– Гораздо более сложное. Шар обеспечивает телесвязь
исключительно с другим, сочетающимся с ним шаром. Даже у местного
краснолюдского банка есть такой шар, используемый им для связи с центральным
банком. У мегаскопа намного большие возможности… Впрочем, к чему
теоретизировать. Без бриллианта все равно ничего не получится. Ну что ж, давай
прощаться…
– Не спеши так…
Сигрдрифа встала, прошла через неф, остановилась перед
алтарем и изваянием Модрон Фрейи.
– Богиня, – сказала она, – покровительствует
также вещуньям, ясновидящим, телепаткам.
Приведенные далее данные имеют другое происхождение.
theorem popStep_seq (s : State) (u : Nat) (hu : u < 32) (c : WordSt) (x : WStep) (rest : List WStep) (hst : Stepping s u c x rest) :
    (popStep (Work.start s) u).seq u =
      { (s.tile u).seq with cur := some { c with todo := rest, waitFrom := none }, starved := false } := by
  obtain ⟨-, hcur, htodo, -⟩ := hst
  have cur : ((Work.start s).seq u).cur = some c := hcur
  rw [popStep, seq_updSeq _ _ _ hu, cur, Option.map_some, htodo]
  rfl

/-- A step that keeps another behind it. -/
theorem doStep_next (s : State) (u : Nat) (hu : u < 32) (c : WordSt) (x : WStep) (rest : List WStep) (hst : Stepping s u c x rest)
    (p : WordSt → WStep → Bool) (f : Work s → WordSt → Work s) (hp : p c x = true) (w : Work s)
    (hw : f (popStep (Work.start s) u) c = w) (hl : w.get DEV_STATUS_LOCKSTEP = 0) (c' : WordSt) (hcur : (w.seq u).cur = some c')
    (hrest : c'.todo ≠ []) : ∃ w', doStep (Work.start s) u p f = w' ∧ Waited u c' w w' :=
  ⟨_, by rw [doStep_acts s u c x rest hst p f hp, hw, settle_eq_noteWait hl u c' hcur hrest], noteWait_waited w u c' hu hl hcur⟩

/-- The word of a tile has completed its step. -/
theorem Waited.stepped {s : State} {u : Nat} {c : WordSt} {rest : List WStep} {w w' : Work s}
    (h : Waited u { c with todo := rest, waitFrom := none } w w') : Stepped w'.finish u c rest := h.2.1

theorem get_popStep (s : State) (u : Nat) (f : Fld) : (popStep (Work.start s) u).get f = s.get f := by
  rw [popStep, Work.get_updSeq, Work.get_start]

theorem popStep_keeps (s : State) (u : Nat) (fs : List Fld) : Keeps (popStep (Work.start s) u) fs := fun f _ => get_popStep s u f

theorem popStep_quiet (s : State) (u : Nat) : Quiet (popStep (Work.start s) u) := (quiet_updSeq _ _ _).2 (quiet_start s)

theorem popStep_held (s : State) (u : Nat) : (popStep (Work.start s) u).dev.held = s.dev.held := rfl

/-- What the tile holds beside the sequencer stands when a step comes off its list. -/
theorem popStep_tile {β : Type} (s : State) (u : Nat) (hu : u < 32) (φ : Tile → β) (hφ : ∀ (x : Tile) q, φ { x with seq := q } = φ x) :
    φ ((popStep (Work.start s) u).tile u) = φ (s.tile u) := by
  rw [popStep, tile_updSeq _ _ _ hu, hφ]

theorem popStep_cur (s : State) (u : Nat) (hu : u < 32) (c : WordSt) (x : WStep) (rest : List WStep) (hst : Stepping s u c x rest) :
    ((popStep (Work.start s) u).seq u).cur = some { c with todo := rest, waitFrom := none } := by
  rw [popStep_seq s u hu c x rest hst]

/-- The registers of a fence are those of one word of the tile's window. -/
theorem apart_waitFlds (u : Nat) (f : Fld) (hlo : f.lo < 32) (haddr : f.addr ≠ tileBase u + 0x6A04) : ∀ g ∈ waitFlds u, f.key ≠ g.key := by
  simp only [waitFlds, List.mem_cons, List.not_mem_nil, or_false, forall_eq_or_imp, forall_eq, Fld.key, FB_FENCE_WAITING, FB_FENCE_DID]
  omega

/-- LOCKSTEP is no register of a tile. -/
theorem lockstep_apart (g : Fld) (hg : 0x2000 ≤ g.addr) : DEV_STATUS_LOCKSTEP.key ≠ g.key := by
  simp only [Fld.key, DEV_STATUS_LOCKSTEP]
  omega

section

variable (s : State) (hs : s.wf = true) (u : Nat) (hu : u < 32) (c : WordSt) (x : WStep) (rest : List WStep)
  (hst : Stepping s u c x rest) (hrest : rest ≠ []) (p : WordSt → WStep → Bool) (f : Work s → WordSt → Work s) (hp : p c x = true)
  (fs : List Fld) (hfs : ∀ g ∈ fs, 0x2000 ≤ g.addr) (w : Work s) (hw : f (popStep (Work.start s) u) c = w) (hk : Keeps w fs)

include hs hu hst hrest hp hfs hw hk

/-- A step that keeps another behind it. -/
theorem step_keeps (hcur : (w.seq u).cur = some { c with todo := rest, waitFrom := none }) : ∃ w', doStep (Work.start s) u p f = w' ∧ Waited u { c with todo := rest, waitFrom := none } w w' ∧
    Stepped w'.finish u c rest ∧ w'.finish.dev.held = w.dev.held ∧ RegsBut s w'.finish (fs ++ waitFlds u) ∧
    (∀ a, w'.finish.byteAt a = w.rd8 a) ∧ ∀ g, g.lo < 32 → g.addr ≠ tileBase u + 0x6A04 → w'.finish.get g = w.get g := by
  have lock : w.get DEV_STATUS_LOCKSTEP = 0 := (hk _ (fun g hg => lockstep_apart g (hfs g hg))).trans hst.1
  obtain ⟨w', hw', h⟩ := doStep_next s u hu c x rest hst p f hp w hw lock _ hcur hrest
  exact ⟨w', hw', h, h.stepped, h.held,
    regsBut_finish hs (h.keeps (hk.mono (List.subset_append_left _ _)) (List.subset_append_right _ _)),
    fun a => (Work.finish_byteAt _ _ hs).trans (h.2.2 a),
    fun g hlo haddr => (Work.finish_get _ _ hs).trans (h.get g (apart_waitFlds u g hlo haddr))⟩

/-- A step that keeps another behind it, and writes registers and its tile. -/
theorem step_next (hq : Quiet w) (hcur : (w.seq u).cur = some { c with todo := rest, waitFrom := none }) : ∃ w', doStep (Work.start s) u p f = w' ∧ Waited u { c with todo := rest, waitFrom := none } w w' ∧
    Stepped w'.finish u c rest ∧ w'.finish.dev.held = w.dev.held ∧ Frame s w'.finish (fs ++ waitFlds u) ∧
    ∀ g, g.lo < 32 → g.addr ≠ tileBase u + 0x6A04 → w'.finish.get g = w.get g := by
  obtain ⟨w', hw', h, hstep, hheld, -, -, hget⟩ := step_keeps s hs u hu c x rest hst hrest p f hp fs hfs w hw hk hcur
  exact ⟨w', hw', h, hstep, hheld, h.frame hs (hk.mono (List.subset_append_left _ _)) (List.subset_append_right _ _) hq, hget⟩

end

/-! ## Cuts (R224, R226, R228) -/

/-- The cause, the address and the restart address of a cut. -/
def recorded (w : Work σ) (t cause addr restart : Nat) : Work σ :=
  ((w.set (SEQ_HALT_INFO_CAUSE t) cause).set (SEQ_HALT_INFO_ADDR t) addr).set (SEQ_RESTART t) restart
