/-! ### The step (00_scope.md R17, 30_encoding.md R106, 44_sequencer.md R206, 70_reset_and_hazards.md R280) -/

/-- R206: the tick. -/
def Obligations.TickResult : Prop :=
  ∀ (s : State) (ms : List Move), s.cfg.valid = true → s.script = .tick :: ms →
    ¬ (s.timerRun = true ∧ s.timerCnt = 0) → step s = .next { s with
      script := ms
      now := s.now + 1
      timerCnt := if s.timerRun then s.timerCnt - 1 else s.timerCnt }

/-- U3 as the model reads it (logs 4 and 6, the model's choice): while an expiry is due, the tick passes as long as the
lateness is below LAT_MAX, and is skipped from then on. -/
def Obligations.LateTickResult : Prop :=
  ∀ (s : State) (ms : List Move), s.cfg.valid = true → s.script = .tick :: ms → s.timerRun = true → s.timerCnt = 0 →
    step s = .next (
      if s.late < s.cfg.latMax then { s with script := ms, now := s.now + 1, late := s.late + 1 }
      else { s with script := ms })

/-- R280: RESET, at any time, gives every piece of the block's state its reset value. -/
def Obligations.ResetResult : Prop :=
  ∀ (s : State) (ms : List Move), s.cfg.valid = true → s.script = .reset :: ms →
    ∃ t, step s = .next t ∧
      t.ch = List.replicate s.cfg.n ⟨0xFF, 0, 0xFF⟩ ∧
      t.periodWidth = BitVec.ofNat 16 s.cfg.defaultPeriod ∧ t.pendingUpdates = 0 ∧
      t.q0 = ⟨List.replicate (s.cfg.n + 1) ⟨0xFF, BitVec.ofNat 16 s.cfg.defaultPeriod, 0, 1⟩, Vector.replicate 8 0⟩ ∧
      t.q1 = ⟨List.replicate (s.cfg.n + 1) ⟨0xFF, BitVec.ofNat 16 s.cfg.defaultPeriod, 0, 1⟩, Vector.replicate 8 0⟩ ∧
      t.active = false ∧ t.switchPending = false ∧ t.phase = 0 ∧ t.cursor = 0 ∧ t.slot = 0 ∧ t.asserted = 0 ∧
      t.timerRun = false ∧ t.timerCnt = 0 ∧ t.gpioOut = 0 ∧ t.plan = ⟨0, false, false, false, 0, 0⟩ ∧ t.rsp = 0 ∧
      t.now = 0

/-- The machine's reset state: every value of R53, in the reference configuration of R13. That `State.reset` takes this
configuration, and the values of `late`, `script`, `draws` and `prepWait`, are the model's choice (logs 1 and 18). -/
def Obligations.ResetStateValues : Prop :=
  State.reset.cfg = ⟨8, 32, 500, 4, 1000, 2500, 0⟩ ∧ State.reset.ch = List.replicate 8 ⟨0xFF, 0, 0xFF⟩ ∧
  State.reset.periodWidth = 2500 ∧ State.reset.pendingUpdates = 0 ∧
  State.reset.q0 = ⟨List.replicate 9 ⟨0xFF, 2500, 0, 1⟩, Vector.replicate 8 0⟩ ∧ State.reset.q1 = State.reset.q0 ∧
  State.reset.active = false ∧ State.reset.switchPending = false ∧ State.reset.phase = 0 ∧ State.reset.cursor = 0 ∧
  State.reset.slot = 0 ∧ State.reset.asserted = 0 ∧ State.reset.timerRun = false ∧ State.reset.timerCnt = 0 ∧
  State.reset.gpioOut = 0 ∧ State.reset.plan = ⟨0, false, false, false, 0, 0⟩ ∧ State.reset.rsp = 0 ∧
  State.reset.now = 0 ∧ State.reset.late = 0 ∧ State.reset.script = [] ∧ State.reset.draws = 0 ∧
  State.reset.prepWait = none

/-- A step runs the decoded instruction: the accepted word's (R106, R92), the owed preparation's (R98), the due phase's
(R207, R97). -/
def Obligations.StepRunsDecoded : Prop :=
  ∀ (s : State) (ms : List Move) (i : Instr), s.cfg.valid = true →
    (∀ w, s.script = .command w :: ms → s.plan.kind = 0 → decode (.cmd w) = .ok i →
      step s = exec i { s with script := ms }) ∧
    (s.script = .prepare :: ms → decode (.plan s.plan.kind) = .ok i → step s = exec i { s with script := ms }) ∧
    (s.script = .expire :: ms → s.timerRun = true → s.timerCnt = 0 → decode (.phase s.phase) = .ok i →
      step s = exec i { s with script := ms })

/-- The instruction of a table row, placed by `withFetchWord`, is the one that the very next step runs (log 11: the model's
choice of how a program comes to run). -/
def Obligations.FetchWordRuns : Prop :=
  ∀ (s : State) (nbits w : Nat) (i : Instr), s.cfg.valid = true → decodeTableWord nbits w = some i →
    step (s.withFetchWord nbits w) = exec i { s.withFetchWord nbits w with script := s.script }

/-- R106 and R17: a word presented while the engine is busy, a preparation that is not owed and an expiry that is not due
have no effect (that the move is then dropped is log 4). -/
def Obligations.DisabledMoveHasNoEffect : Prop :=
  ∀ (s : State) (ms : List Move), s.cfg.valid = true →
    (∀ w, s.script = .command w :: ms → s.plan.kind ≠ 0 → step s = .next { s with script := ms }) ∧
    (s.script = .prepare :: ms → s.plan.kind = 0 → step s = .next { s with script := ms }) ∧
    (s.script = .expire :: ms → ¬ (s.timerRun = true ∧ s.timerCnt = 0) → step s = .next { s with script := ms })

/-- R17: with no move scripted, the step is one of the block's own enabled moves, whichever values the free schedule has
(log 5). -/
def Obligations.UnscriptedStepIsEnabled : Prop :=
  ∀ s : State, s.cfg.valid = true → s.script = [] →
    ∃ m d w, ((m = .prepare ∧ s.plan.kind ≠ 0) ∨ (m = .expire ∧ s.timerRun = true ∧ s.timerCnt = 0) ∨
        (m = .tick ∧ (¬ (s.timerRun = true ∧ s.timerCnt = 0) ∨ s.late < s.cfg.latMax))) ∧
      step s = State.perform { s with draws := d, prepWait := w } m

/-- R17, D41: phase B of a command is eventually taken. From an invariant state that owes a preparation, whatever moves are
scripted and whichever values the free schedule has (log 5), finitely many steps later it is still owed unchanged and the
next step takes it, or resets the block; after that step none is owed. -/
def Obligations.PreparationIsTaken : Prop :=
  ∀ s : State, s.Inv → s.plan.kind ≠ 0 →
    ∃ (k : Nat) (t u : State), Host.Core.run Sys2Proof.core k s = .next t ∧ t.plan = s.plan ∧
      (t.nextMove.1 = .prepare ∨ t.nextMove.1 = .reset) ∧ step t = .next u ∧
      u.plan = ⟨0, false, false, false, 0, 0⟩

/-- R304, R45: no instruction takes time or touches the parameters, the moves to come or the schedule. -/
def Obligations.InstructionsTakeNoTime : Prop :=
  ∀ (i : Instr) (s t : State), exec i s = .next t →
    t.now = s.now ∧ t.cfg = s.cfg ∧ t.script = s.script ∧ t.draws = s.draws ∧ t.prepWait = s.prepWait

/-! ### Invariants (10_state.md section 7) -/

/-- R46 to R52 hold after reset, in every configuration. -/
def Obligations.ResetSatisfiesInv : Prop := ∀ c : Config, c.valid = true → (State.resetWith c).Inv

/-- R46 to R52 are kept by every step from every state that has them. -/
def Obligations.StepKeepsInv : Prop := ∀ s t : State, s.Inv → step s = .next t → t.Inv

/-- From an invariant state no step stops: no fault, no refusal (R136, R216, U5). -/
def Obligations.InvStepGoes : Prop := ∀ s : State, s.Inv → s.Goes

/-- From reset, in every configuration and under every schedule of commands, preparations, ticks, expiries and resets, the
machine never stops and the invariant always holds. -/
def Obligations.EveryRunIsSafe : Prop :=
  ∀ (c : Config) (ms : List Move) (d k : Nat) (w : Option Nat), c.valid = true →
    ∃ t : State, Host.Core.run Sys2Proof.core k { State.resetWith c with script := ms, draws := d, prepWait := w } =
      .next t ∧ t.Inv

/-- R49, R22: no two assigned channels share a pin, and assigned pins exist. -/
def Obligations.PinsStayDistinct : Prop := ∀ s t : State, s.PinsOk → step s = .next t → t.PinsOk

/-- R23, R25, R121: the period stays legal and every assigned width inside its band. -/
def Obligations.WidthsStayInBand : Prop := ∀ s t : State, s.BandOk → step s = .next t → t.BandOk

/-! ### Rules about the whole machine -/

/-- R34, R193, R198: `active` changes only at a commit point with a swap pending, or to 0 by RESET or by a DETACH that stops
the timer. -/
def Obligations.ActiveChangesOnlyAtCommit : Prop :=
  ∀ s t : State, step s = .next t → t.active ≠ s.active →
    (s.nextMove.1 = .expire ∧ s.phase = 1 ∧ s.switchPending = true ∧ t.switchPending = false) ∨
    (t.active = false ∧ t.timerRun = false ∧ (s.nextMove.1 = .reset ∨
      ∃ w c, s.nextMove.1 = .command w ∧ decode (.cmd w) = .ok (.detach c)))

/-- R66: while the timer runs the command engine leaves the active buffer alone, unless it stops the timer in that step;
the sequencer and the tick write no queue and no Channel Table field. -/
def Obligations.BufferOwnership : Prop :=
  ∀ (s t : State) (m : Move), s.perform m = .next t →
    ((m = .prepare ∨ ∃ w, m = .command w) → s.timerRun = true → t.timerRun = true →
      t.active = s.active ∧ t.activeBuf = s.activeBuf) ∧
    ((m = .expire ∨ m = .tick) → t.q0 = s.q0 ∧ t.q1 = s.q1 ∧ t.ch = s.ch)

/-- R73: the sequencer's steps do not depend on the Channel Table, the period register, the count of buffered updates, the
owed preparation or the response. -/
def Obligations.SequencerIgnoresTable : Prop :=
  ∀ (s t : State) (cs : List Channel) (p : U16) (u : U8) (pl : Plan) (r : U32), s.expiry = .next t →
    State.expiry { s with ch := cs, periodWidth := p, pendingUpdates := u, plan := pl, rsp := r } =
      .next { t with ch := cs, periodWidth := p, pendingUpdates := u, plan := pl, rsp := r }

/-- R46: the sequencer's steps do not depend on the non-active buffer, unless they commit it. -/
def Obligations.SequencerIgnoresIdleBuffer : Prop :=
  ∀ (s t : State) (q : Buffer), ¬ (s.phase = 1 ∧ s.switchPending = true) → s.expiry = .next t →
    State.expiry (s.setBuf (!s.active) q) = .next (t.setBuf (!s.active) q)

/-- R42, R208: a pin changes only by an expiry step, by RESET or by a DETACH that stops the timer, and rises only at a period
start, from the set bitmap of the active buffer's slot. -/
def Obligations.PinChanges : Prop :=
  ∀ s t : State, step s = .next t →
    (t.gpioOut ≠ s.gpioOut → s.nextMove.1 = .expire ∨ (t.timerRun = false ∧ (s.nextMove.1 = .reset ∨
      ∃ w c, s.nextMove.1 = .command w ∧ decode (.cmd w) = .ok (.detach c)))) ∧
    ∀ p, s.gpioOut.getLsbD p = false → t.gpioOut.getLsbD p = true →
      s.nextMove.1 = .expire ∧ s.phase = 0 ∧ (s.activeBuf.set.get s.slot.toFin).getLsbD p = true

/-- R40, R213, R214: the timer is started only by the preparation that a first attach left behind, and stopped only by
DETACH or reset. -/
def Obligations.TimerStartsAndStops : Prop :=
  ∀ s t : State, step s = .next t → t.timerRun ≠ s.timerRun →
    (t.timerRun = true ∧ s.nextMove.1 = .prepare ∧ s.plan.kind = 1 ∧ s.plan.start = true) ∨
    (t.timerRun = false ∧ (s.nextMove.1 = .reset ∨
      ∃ w c, s.nextMove.1 = .command w ∧ decode (.cmd w) = .ok (.detach c)))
Это символизируют ее священные
животные: кот, который слышит и видит укрытое, и сокол, который видит сверху.
Это символизирует драгоценность богини – Брисингамен, ожерелье ясновидения.
Зачем строить какие-то видящие и слышащие приборы, Йеннифэр? Не проще ли
обратиться за помощью к богине?
В последний момент Йеннифэр удержалась, чтобы не выругаться.
Как ни говори, а это было место культа.
– Подходит время вечерней молитвы, – продолжила
Сигрдрифа. – Вместе с другими жрицами я посвящу себя медитации. Буду
просить богиню помочь Цири. Той Цири, которая не раз бывала здесь, в храме, не
раз глядела на Брисингамен на шее Великой Матери. Пожертвуй еще часом или двумя
твоего бесценного времени, Йеннифэр. Останься здесь, с нами, на время молитвы.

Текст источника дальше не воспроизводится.